你在幽暗的寂静中,看到舞池中央的德温特先生牵起仍在哭泣的妻子的手,箍住她的腰,两个往昔的灵魂翩翩起舞。
“乖孩子,仪式完成了,此后你将永远陪伴我。”德温特说。
你头痛欲裂。
就在此刻,伊莎贝拉的声音缓慢浮现在你的脑海。她的声音细小,婉如夜晚躲着母亲,偷偷呼唤猫咪跳进被窝里睡觉的女孩。

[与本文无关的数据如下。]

/-- The value of a pattern (R62), subnormals flushed when ftz holds (R67). -/
def Fmt.unpack (f : Fmt) (ftz : Bool) (x : Nat) : Fp :=
  let neg := bitAt x (f.width - 1)
  let ex := x / 2 ^ f.mb % 2 ^ f.eb
  let fr := x % 2 ^ f.mb
  if ex = 2 ^ f.eb - 1 then (if fr = 0 then .inf neg else .nan (fr < 2 ^ (f.mb - 1)))
  else if ex = 0 then .fin neg (if ftz then 0 else fr) (1 - (f.bias : Int) - f.mb)
  else .fin neg (fr + 2 ^ f.mb) ((ex : Int) - f.bias - f.mb)

/-- Whether a rounding of n + rem / 2^k moves away from zero. -/
def roundsUp (r : Rnd) (neg : Bool) (n rem k : Nat) : Bool :=
  match r with
  | .rne => 2 ^ k < 2 * rem || (2 * rem == 2 ^ k && n % 2 == 1)
  | .rtz => false
  | .rup => !neg && rem != 0
  | .rdn => neg && rem != 0
  | .rna => rem != 0 && 2 ^ k ≤ 2 * rem

/-- m x 2^e as a multiple of 2^q: the rounded multiple and whether it is exact. -/
def roundAt (r : Rnd) (neg : Bool) (m : Nat) (e q : Int) : Nat × Bool :=
  if q ≤ e then (m * 2 ^ (e - q).toNat, true)
  else
    let k := (q - e).toNat
    let n := m / 2 ^ k
    let rem := m % 2 ^ k
    (if roundsUp r neg n rem k then n + 1 else n, rem == 0)

/-- roundT for a float TYPE (R38, R63, R66, R67): the exact value rounded once.  An inexact value is given with an odd lowest bit far
below the precision. -/
def Fmt.round (f : Fmt) (r : Rnd) (ftz : Bool) (neg : Bool) (m : Nat) (e : Int) : Res :=
  if m = 0 then (f.zero neg, 0)
  else
    let emin : Int := 1 - (f.bias : Int)
    let top := e + (bitLen m : Int) - 1
    let q := max (top - f.mb) (emin - f.mb)
    let nx := roundAt r neg m e q
    let bits := ((q + f.mb + f.bias).toNat - 1) * 2 ^ f.mb + nx.1
    let free := roundAt r neg m e (top - f.mb)
    let tiny := decide (top - f.mb + (bitLen free.1 : Int) - 1 < emin)
    if (2 ^ f.eb - 1) * 2 ^ f.mb ≤ bits then
      let away := match r with
        | .rne | .rna => true
        | .rtz => false
        | .rup => !neg
        | .rdn => neg
      (if away then f.inf neg else f.maxFin neg, stOF ||| stNX)
    else if ftz && nx.1 != 0 && bits < 2 ^ f.mb then (f.zero neg, stUF ||| stNX)
    else (f.signBit neg + bits, (if nx.2 then 0 else stNX) ||| (if tiny && !nx.2 then stUF else 0))

/-- A value rounded; a NaN is the default NaN (R64). -/
def Fmt.ofFp (f : Fmt) (r : Rnd) (ftz : Bool) (x : Fp) : Res :=
  match x with
  | .nan _ => (f.nan, 0)
  | .inf neg => (f.inf neg, 0)
  | .fin neg m e => f.round r ftz neg m e

/-- NV where an operand is a signalling NaN (R64). -/
def Fp.snan : Fp → BitVec 8
  | .nan true => stNV
  | _ => 0

/-- Whether a value is a NaN. -/
def Fp.isNan : Fp → Bool
  | .nan _ => true
  | _ => false

/-- The signed integer n of a finite value n x 2^e at a lower exponent. -/
def signedAt (neg : Bool) (m : Nat) (e q : Int) : Int :=
  let x : Int := ((m * 2 ^ (e - q).toNat : Nat) : Int)
  if neg then -x else x

/-- The exact sum of two finite values; a zero sum of opposite signs is +0, or -0 under rdn (R63). -/
def addExact (r : Rnd) (n1 : Bool) (m1 : Nat) (e1 : Int) (n2 : Bool) (m2 : Nat) (e2 : Int) : Fp :=
  let q := min e1 e2
  let x := signedAt n1 m1 e1 q + signedAt n2 m2 e2 q
  if x = 0 then .fin (if n1 = n2 then n1 else r == .rdn) 0 q
  else .fin (decide (x < 0)) x.natAbs q

/-- A sum with the invalid cases of R64. -/
def fpAdd (r : Rnd) (a b : Fp) : Fp × BitVec 8 :=
  match a, b with
  | .nan _, _ | _, .nan _ => (.nan false, a.snan ||| b.snan)
  | .inf x, .inf y => if x = y then (.inf x, 0) else (.nan false, stNV)
  | .inf x, _ => (.inf x, 0)
  | _, .inf y => (.inf y, 0)
  | .fin n1 m1 e1, .fin n2 m2 e2 => (addExact r n1 m1 e1 n2 m2 e2, 0)

/-- The negated value. -/
def Fp.neg : Fp → Fp
  | .nan s => .nan s
  | .inf n => .inf !n
  | .fin n m e => .fin (!n) m e

/-- A product with the invalid cases of R64. -/
def fpMul (a b : Fp) : Fp × BitVec 8 :=
  match a, b with
  | .nan _, _ | _, .nan _ => (.nan false, a.snan ||| b.snan)
  | .inf x, .inf y => (.inf (x != y), 0)
  | .inf x, .fin y m _ => if m = 0 then (.nan false, stNV) else (.inf (x != y), 0)
  | .fin x m _, .inf y => if m = 0 then (.nan false, stNV) else (.inf (x != y), 0)
  | .fin n1 m1 e1, .fin n2 m2 e2 => (.fin (n1 != n2) (m1 * m2) (e1 + e2), 0)

/-- a x b + d, fused (R63, R107). -/
def fpFma (r : Rnd) (a b d : Fp) : Fp × BitVec 8 :=
  let p := fpMul a b
  let x := fpAdd r p.1 d
  (x.1, p.2 ||| x.2)

/-- A quotient of finite values to `prec` bits, an inexact one with an odd lowest bit. -/
def divExact (prec m1 : Nat) (e1 : Int) (m2 : Nat) (e2 : Int) : Nat × Int :=
  let k := prec + bitLen m2 - bitLen m1
  let q := m1 * 2 ^ k / m2
  let rem := m1 * 2 ^ k % m2
  (2 * q + (if rem = 0 then 0 else 1), e1 - (k : Int) - e2 - 1)

/-- A quotient (R64, R66): x / 0 sets DZ. -/
def fpDiv (prec : Nat) (a b : Fp) : Fp × BitVec 8 :=
  match a, b with
  | .nan _, _ | _, .nan _ => (.nan false, a.snan ||| b.snan)
  | .inf _, .inf _ => (.nan false, stNV)
  | .inf x, .fin y _ _ => (.inf (x != y), 0)
  | .fin x _ _, .inf y => (.fin (x != y) 0 0, 0)
  | .fin n1 m1 e1, .fin n2 m2 e2 =>
    if m2 = 0 then (if m1 = 0 then (.nan false, stNV) else (.inf (n1 != n2), stDZ))
    else if m1 = 0 then (.fin (n1 != n2) 0 0, 0)
    else
      let q := divExact prec m1 e1 m2 e2
      (.fin (n1 != n2) q.1 q.2, 0)

/-- The integer square root, bit by bit from 2^(n-1) down. -/
def isqrt : Nat → Nat → Nat → Nat
  | 0, _, acc => acc
  | n + 1, x, acc => if (acc + 2 ^ n) * (acc + 2 ^ n) ≤ x then isqrt n x (acc + 2 ^ n) else isqrt n x acc

/-- The square root of a finite value to `prec` bits, an inexact one with an odd lowest bit. -/
def sqrtExact (prec m : Nat) (e : Int) : Nat × Int :=
  let k0 := 2 * prec - bitLen m
  let k := if (e - (k0 : Int)) % 2 = 0 then k0 else k0 + 1
  let x := m * 2 ^ k
  let y := isqrt (bitLen x / 2 + 1) x 0
  (2 * y + (if y * y = x then 0 else 1), (e - (k : Int)) / 2 - 1)

/-- A square root (R64). -/
def fpSqrt (prec : Nat) (a : Fp) : Fp × BitVec 8 :=
  match a with
  | .nan _ => (.nan false, a.snan)
  | .inf neg => if neg then (.nan false, stNV) else (.inf false, 0)
  | .fin neg m e =>
    if m = 0 then (.fin neg 0 0, 0)
    else if neg then (.nan false, stNV)
    else
      let y := sqrtExact prec m e
      (.fin false y.1 y.2, 0)

/-- a < b for values that are no NaN; zeros compare equal. -/
def fpLess (a b : Fp) : Bool :=
  match a, b with
  | .inf x, .inf y => x && !y
  | .inf x, _ => x
  | _, .inf y => !y
  | .fin n1 m1 e1, .fin n2 m2 e2 => decide (signedAt n1 m1 e1 (min e1 e2) < signedAt n2 m2 e2 (min e1 e2))
  | _, _ => false

/-- Equality of values that are no NaN; zeros compare equal (R111). -/
def fpEqual (a b : Fp) : Bool := !a.isNan && !b.isNan && !fpLess a b && !fpLess b a

/-- The sign of a value. -/
def Fp.isNeg : Fp → Bool
  | .nan _ => false
  | .inf n => n
  | .fin n _ _ => n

“德温特找不到永生的方法,于是决定随我前往阴间……他举办舞会,邀请翡冷翠的贵族,然后用巫术将来客献祭……他逼我跟他一起躺进棺椁……银钉封死了棺材板,他将我们活埋……只要他还与我同衾,就会不断纠缠……你最初看到的是只有我们的地狱。我呼唤你,令你沉睡,现在唤醒你,让你看到破败……救救我,林,救救我……地牢的门口有一柄斧头,用它打开棺材,把我们的尸骨分开……把银钉插进我的心脏,让我得到安息。”
你如梦惊醒,心惊胆颤地取来斧头,继而朝阁楼奔去。
苍白的雪融化在红褐色的棺椁,湿透了棺盖的铭文。
他的爱情充满暴虐,他的欲望没有克制。 你挥动斧头劈开棺椁,发现碎屑中的两具死尸……准确的说是一具骷髅和一个沉睡百年的吸血鬼。
骷髅洁白如玉,没有沾染一丝尘埃,衣衫全然腐烂,锃亮的纯金袖扣落在木板。他搂抱着身侧沉睡的少女,蛇绞死猎物般,将她紧紧缠住。而女人面色惨白,没有呼吸。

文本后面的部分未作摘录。